Besides working as a farmer, he participated in public life. One of the reasons the Henrys chose Ithaca was the Cornell Ag School. Alton had a scientific bent, using the expertise at Cornell and Cooperative Extension to improve his farming. He was a director of the Pioneer Co-operative Dairy Cattle Breeders’ Association. This was the first organization of its kind in New York State and one of the first in the country to provide artificial insemination of dairy cattle in Tompkins County. He served as director of Tompkins County Milk Producers Cooperative, was a founding director and treasurer of the Slaterville Fire District, chairman of the Hub Dairy Herd Improvement Association, helped organize the Tompkins County Dairy Fair in 1952, and was active in Farm Bureau affairs.
In 1946, he was appointed by the Board of Education, School District No. 21, Towns of Caroline and Dryden, along with two other men, to come up with plans to alleviate the congested condition of the school and recommend plans for improvement and repairs of the school building. They also looked into the district’s possible participation in a centralization with other districts in the future.
Although he was a Democrat in a heavily Republican town, he ran for several town offices. In 1945 and 1947, he ran and lost against Lamont Snow. In 1955, the Town Board appointed him Justice of the Peace to fill a vacancy. In 1957, he was nominated as Justice Of the Peace by both the Democrats and Republicans, the latter due to 14 write-in votes, indicating the respect he had earned in the community. He won that election, serving as justice until 1961.
As recorded above, he and Florence got out of farming in 1965 and sold the house in 1967, moving back to the area in Pennsylvania where he had grown up.
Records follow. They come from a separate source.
-- ==== Sys2Proof/Certificates/Slice0/Obligations.lean ====
section
/-! DEFINITION. The statements for the provers, each with the sentence it says in words. -/

open Sys2Proof Sys2Proof.Machine

/-- While the causeway carries data, a data flit that the sender may send (its class is the one that the frame's slot goes to among
those that have a flit and a credit, its next SEQ, room among the 64 unacknowledged flits) completes, and the frame goes on to
the slot after it. When it arrives good and in sequence the sender's SEQ and the receiver's expectation advance modulo 1,024,
the flit waits in the retry buffer, the class loses one credit at the sender and the receiver owes one back, every 16th accepted
flit sends an acknowledgement, and the credits that the header returns leave the opposite direction's account and reach its
sender; its payload joins the class's packet, which LAST ends. When it arrives bad, whatever class its bits then read, the
receiver takes nothing, no credit is returned, and it asks for its sequence number again. Nothing outside the causeway changes.
After a NAK of the sequence number the receiver waits for, fewer than eight in a row, CAUSEWAY_NAK replays every flit from that
number on. When the retry buffer holds from there on a consecutive run of sequence numbers and every replayed flit arrives good,
the receiver's expectation moves past all of them, the NAK is answered, the retry buffer keeps them for acknowledgement, and of
the opposite direction only the credits that they return change. The replay counts once in RETRIES of the receiving end and
raises CAUSEWAY_RETRY, correctable, there. -/
def Obligations.CausewayCarriesFlits : Prop :=
  ((∀ (s : State) (d : Bool) (idle : Nat) (q : List Nat) (f : Flit), cwyUp s = true →
    mayPush (cwyDir s d) (cwyDir s (!d)) q (((cwyDir s d).slot + idle) % 128) f = true → flitGood f = true →
    flitClass f < 3 → flitSeq f = (cwyDir s d).rxNext →
    ∃ t, exec (.causewayDataFlit d ⟨idle, q, f⟩ f) s = .next t ∧ { t with cwy := s.cwy } = s ∧
      (cwyDir t d).slot = (((cwyDir s d).slot + idle) % 128 + 1) % 128 ∧
      (cwyDir t d).nextSeq = ((cwyDir s d).nextSeq + 1) % 1024 ∧ (cwyDir t d).rxNext = ((cwyDir s d).rxNext + 1) % 1024 ∧
      (cwyDir t d).retry = (cwyDir s d).retry ++ [(flitSeq f, f)] ∧
      (cwyDir t d).credits = subAt (cwyDir s d).credits (flitClass f) 1 ∧
      (cwyDir t d).owed = addAt (cwyDir s d).owed (flitClass f) 1 ∧
      ((cwyDir s d).sinceAck = 15 → (cwyDir t d).acks = (cwyDir s d).acks ++ [((cwyDir s d).rxNext + 1) % 1024] ∧ (cwyDir t d).sinceAck = 0) ∧
      ((cwyDir s d).sinceAck < 15 → (cwyDir t d).acks = (cwyDir s d).acks ∧ (cwyDir t d).sinceAck = (cwyDir s d).sinceAck + 1) ∧
      (flitLast f = false → (cwyDir t d).packet = (cwyDir s d).packet.set (flitClass f) (nth (cwyDir s d).packet (flitClass f) [] ++ f.payload) ∧
        (cwyDir t d).done = (cwyDir s d).done) ∧
      (flitLast f = true → (cwyDir t d).packet = (cwyDir s d).packet.set (flitClass f) [] ∧
        (cwyDir t d).done = (cwyDir s d).done.set (flitClass f) (nth (cwyDir s d).packet (flitClass f) [] ++ f.payload)) ∧
      (0 < flitRet f → (cwyDir t (!d)).credits = addAt (cwyDir s (!d)).credits (flitRetClass f) (flitRet f) ∧
        (cwyDir t (!d)).owed = subAt (cwyDir s (!d)).owed (flitRetClass f) (flitRet f))) ∧
  (∀ (s : State) (d : Bool) (idle : Nat) (q : List Nat) (f g : Flit), cwyUp s = true →
    mayPush (cwyDir s d) (cwyDir s (!d)) q (((cwyDir s d).slot + idle) % 128) f = true → flitClass f < 3 → flitGood g = false →
    ∃ t, exec (.causewayDataFlit d ⟨idle, q, f⟩ g) s = .next t ∧ { t with cwy := s.cwy } = s ∧
      (cwyDir t d).retry = (cwyDir s d).retry ++ [(flitSeq f, f)] ∧
      (cwyDir t d).nakSeq = some (cwyDir s d).rxNext ∧ (cwyDir t d).rxNext = (cwyDir s d).rxNext ∧
      (cwyDir t d).packet = (cwyDir s d).packet ∧ (cwyDir t d).done = (cwyDir s d).done ∧
      (cwyDir t (!d)).credits = (cwyDir s (!d)).credits)) ∧
  (∀ (s : State) (d : Bool) (g q : Nat) (l : List (Nat × Flit)), cwyUp s = true → (cwyDir s d).nakSeq = some q →
    (cwyDir s d).rxNext = q → (cwyDir s d).nakCount < 7 → retryFrom q (cwyDir s d).retry = l → l ≠ [] → l.length ≤ 64 →
    l.length ≤ g → l.map (·.1) = (List.range l.length).map (fun k => (q + k) % 1024) →
    ∃ c b, exec (.causewayNak d g) s = .next (raise (bump (setCwyDirs s d (c, b)) (F.CWY_STAT_RETRIES (!d)) 1) (!d) 0x0180 1 none
        (cwyBlock (!d)) 0xFFFF []) ∧
      c.rxNext = (q + l.length) % 1024 ∧ c.retry = (cwyDir s d).retry ∧ c.nakSeq = none ∧ c.nakCount = 0 ∧
      { b with credits := (cwyDir s (!d)).credits } = cwyDir s (!d))

/-- While the causeway carries data: an acknowledgement frees from the retry buffer every flit before the one that the receiver
waited for when it sent it, and changes nothing else, whether it is the oldest of those that a 16th flit sent or one sent
earlier; with flits outstanding, the 2 µs timeout fails the causeway at the sending end, and so does the eighth NAK in a row for
one sequence number. A failing causeway sets FAILED and clears LINK_UP at both ends and raises CAUSEWAY_FAIL (device class) at
the end that detects it, and the PCIe link goes down. With the compute die powered, released and clocked and the causeway
neither up nor failed, training ends with LINK_UP set at both ends and both directions started afresh (sequence 0, full credit
pools), and changes nothing else. With the compute die powered and the link not trained, the 5 ms timeout raises CAUSEWAY_FAIL
at the port die and Emino asserts DC_RESET_N. -/
def Obligations.CausewayFailsAndTrains : Prop :=
  ((∀ (s : State) (d : Bool) (a b : List (Nat × Flit)), cwyUp s = true → (cwyDir s d).acks = [] → (cwyDir s d).retry = a ++ b →
    (∀ x ∈ a, x.1 ≠ (cwyDir s d).rxNext) → (∀ x, b.head? = some x → x.1 = (cwyDir s d).rxNext) →
    exec (.causewayAck d) s = .next (setCwyDir s d { cwyDir s d with retry := b, sinceAck := 0 })) ∧
  (∀ (s : State) (d : Bool) (q : Nat) (r : List Nat) (a b : List (Nat × Flit)), cwyUp s = true → (cwyDir s d).acks = q :: r →
    (cwyDir s d).retry = a ++ b → (∀ x ∈ a, x.1 ≠ q) → (∀ x, b.head? = some x → x.1 = q) →
    exec (.causewayAck d) s = .next (setCwyDir s d { cwyDir s d with retry := b, acks := r })) ∧
  (∀ (s : State) (d : Bool), cwyUp s = true → (cwyDir s d).retry ≠ [] → exec (.causewayAckTimeout d) s = .next (cwyFail s d)) ∧
  (∀ (s : State) (d : Bool) (g q : Nat), cwyUp s = true → (cwyDir s d).nakSeq = some q → (cwyDir s d).nakCount = 7 →
    exec (.causewayNak d g) s = .next (cwyFail s d)) ∧
  (∀ (s : State) (port : Bool), ∃ u, cwyFail s port = raiseDevice u port 0x0181 (cwyBlock port) 0xFFFF [] ∧
    isSet u (F.CWY_STAT_FAILED true) = true ∧ isSet u (F.CWY_STAT_FAILED false) = true ∧
    isSet u (F.CWY_STAT_LINK_UP true) = false ∧ isSet u (F.CWY_STAT_LINK_UP false) = false ∧ u.hif.linkUp = false ∧
    { u with regs := s.regs, hif := { u.hif with linkUp := s.hif.linkUp } } = s)) ∧
  ((∀ s : State, s.pwr.compOn = true → s.pwr.dcReset = false → s.pwr.dcClkStop = false → isSet s (F.CWY_STAT_FAILED true) = false →
    isSet s (F.CWY_STAT_LINK_UP true) = false →
    ∃ t, exec .causewayTraining s = .next t ∧ isSet t (F.CWY_STAT_LINK_UP true) = true ∧ isSet t (F.CWY_STAT_LINK_UP false) = true ∧
      t.cwy.toComp = {} ∧ t.cwy.toPort = {} ∧ { t with regs := s.regs, cwy := s.cwy } = s) ∧
  (∀ s : State, s.pwr.compOn = true → isSet s (F.CWY_STAT_LINK_UP true) = false →
    ∃ t, exec .causewayTrainingTimeout s = .next t ∧ t.pwr = { (cwyFail s true).pwr with dcReset := true } ∧
      { t with pwr := (cwyFail s true).pwr } = cwyFail s true))

/-- The value that the receiver of a 52-bit time or tick number completes has the low 52 bits it received, and no other value with
those bits is nearer to the receiver's own. -/
def Obligations.CompletedValueIsNearest : Prop :=
  ∀ own low v : Nat, nearest own low % 2 ^ 52 = low % 2 ^ 52 ∧
    (v % 2 ^ 52 = low % 2 ^ 52 → ((nearest own low : Int) - own).natAbs ≤ ((v : Int) - own).natAbs)

/-- While the dies reach each other and at least one copy passes its check: TIME_SYNC sets the tick unit's copy of 802.1AS time to
the value nearest to it with the low 52 bits sent; TICK_ANNOUNCEMENT gives the tick unit the announced edge's time and tick
number, each completed from its own copy, and marks the announcement received; TICK_EDGE_MESSAGE gives the port die the edge.
With both copies lost, the port die drives its outputs from the earlier announcement instead. Each changes nothing else. An
announcement still unacknowledged 5 µs before its edge fails the causeway at the port die. While the dies reach each other and a
copy passes its check: FAULT_NOTIFICATION puts the oldest port-die record not yet notified into the compute-die fault unit and
the record's SEQ among the acknowledged; SIGNAL_ACKNOWLEDGEMENT of it removes every acknowledged record from the port-die queue,
and of an announcement marks a received announcement acknowledged, so that it is not repeated. An unacknowledged message is
repeated and counted in SIG_REPEATS of the sending end. -/
def Obligations.SignallingCarriesTicksAndFaults : Prop :=
  ((∀ (s : State) (a b : Bool), compDown s = false → (a || b) = true →
    exec (.timeSync a b) s = .next { s with timeC := nearest s.timeC s.timeP }) ∧
  (∀ (s : State) (a b : Bool) (n : Announce), compDown s = false → (a || b) = true → s.cwy.ann = some n →
    exec (.tickAnnouncement a b) s = .next { s with
      tick := { s.tick with announced := some (nearest s.timeC n.edge, nearest s.tick.num n.tick) },
      cwy := { s.cwy with ann := some { n with received := true } } }) ∧
  (∀ (s : State) (a b : Bool), compDown s = false → (a || b) = true →
    exec (.tickEdgeMessage a b) s = .next { s with cwy := { s.cwy with portEdge := some (s.tick.num, s.tick.edge) } }) ∧
  (∀ (s : State) (n : Announce), s.cwy.ann = some n →
    exec (.tickEdgeMessage false false) s = .next { s with cwy := { s.cwy with portEdge := some (n.tick, n.edge) } }) ∧
  (∀ (s : State) (n : Announce) (t : Nat), compDown s = false → s.timeP ≤ t → s.cwy.ann = some n → n.acked = false →
    n.edge ≤ t + 5000 → exec (.announceAckDeadline t) s = .next (cwyFail (atPort t s) true))) ∧
  ((∀ (s : State) (a b : Bool) (r : FaultRec), compDown s = false → (a || b) = true → toNotify s = some r →
    exec (.faultNotification a b) s = .next (fltEnqueue { s with flt := { s.flt with acked := s.flt.acked ++ [r.seq] } } false r)) ∧
  (∀ (s : State) (a b : Bool), compDown s = false → (a || b) = true →
    ∃ t, exec (.signalAcknowledgement true a b) s = .next t ∧
      (∀ r, r ∈ t.flt.port.queue ↔ r ∈ s.flt.port.queue ∧ r.seq ∉ s.flt.acked) ∧ t.flt.acked = [] ∧
      { t with flt := s.flt } = s) ∧
  (∀ (s : State) (a b : Bool) (n : Announce), compDown s = false → (a || b) = true → s.cwy.ann = some n → n.received = true →
    exec (.signalAcknowledgement false a b) s = .next { s with cwy := { s.cwy with ann := some { n with acked := true } } }) ∧
  (∀ (s : State) (n : Announce), compDown s = false → s.cwy.ann = some n → n.acked = false →
    exec (.signalRepeat false) s = .next (bump s (F.CWY_STAT_SIG_REPEATS true) 1)) ∧
  (∀ (s : State) (r : FaultRec) (l : List FaultRec), compDown s = false → s.flt.port.queue = r :: l →
    exec (.signalRepeat true) s = .next (bump s (F.CWY_STAT_SIG_REPEATS true) 1)))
He died on March 20, 1988, in Royersford, Pennsylvania.
Elizabeth Duffield James
Sister of Florence, born August 25, 1903, in Lanark, Ontario, Canada. In the 1930 US Census, she was living with her older, married sister, Alice York, in Manhattan, working as a nurse. She married Charles Chandler Biddle, a Penn State classmate and then housemate of Alton, in Irvington, New York, on February 28, 1931. The couple moved to Williamsport, Pennsylvania. She gave birth to Charles Chandler Biddle, Jr. (infra) in 1933. She died in York, Pennsylvania on June 21, 1977.
Charles Chandler Biddle, Jr
Chandler, known as Chan, was born on May 9, 1933, in Pennsylvania. He visited the farm for the first time in 1943. He returned so regularly that he was listed as a resident of the farm in the 1950 US census. There was some expectation that he would become a farmer. In fact, he joined the army and made a career in it, reaching the rank of Sergeant Major. He died on May 17, 2014, and was buried at Arlington Cemetery.
At some time before then, he encountered Harry Lawless in the Chanticleer bar in Ithaca and passed to him the manuscript of Silo Saga.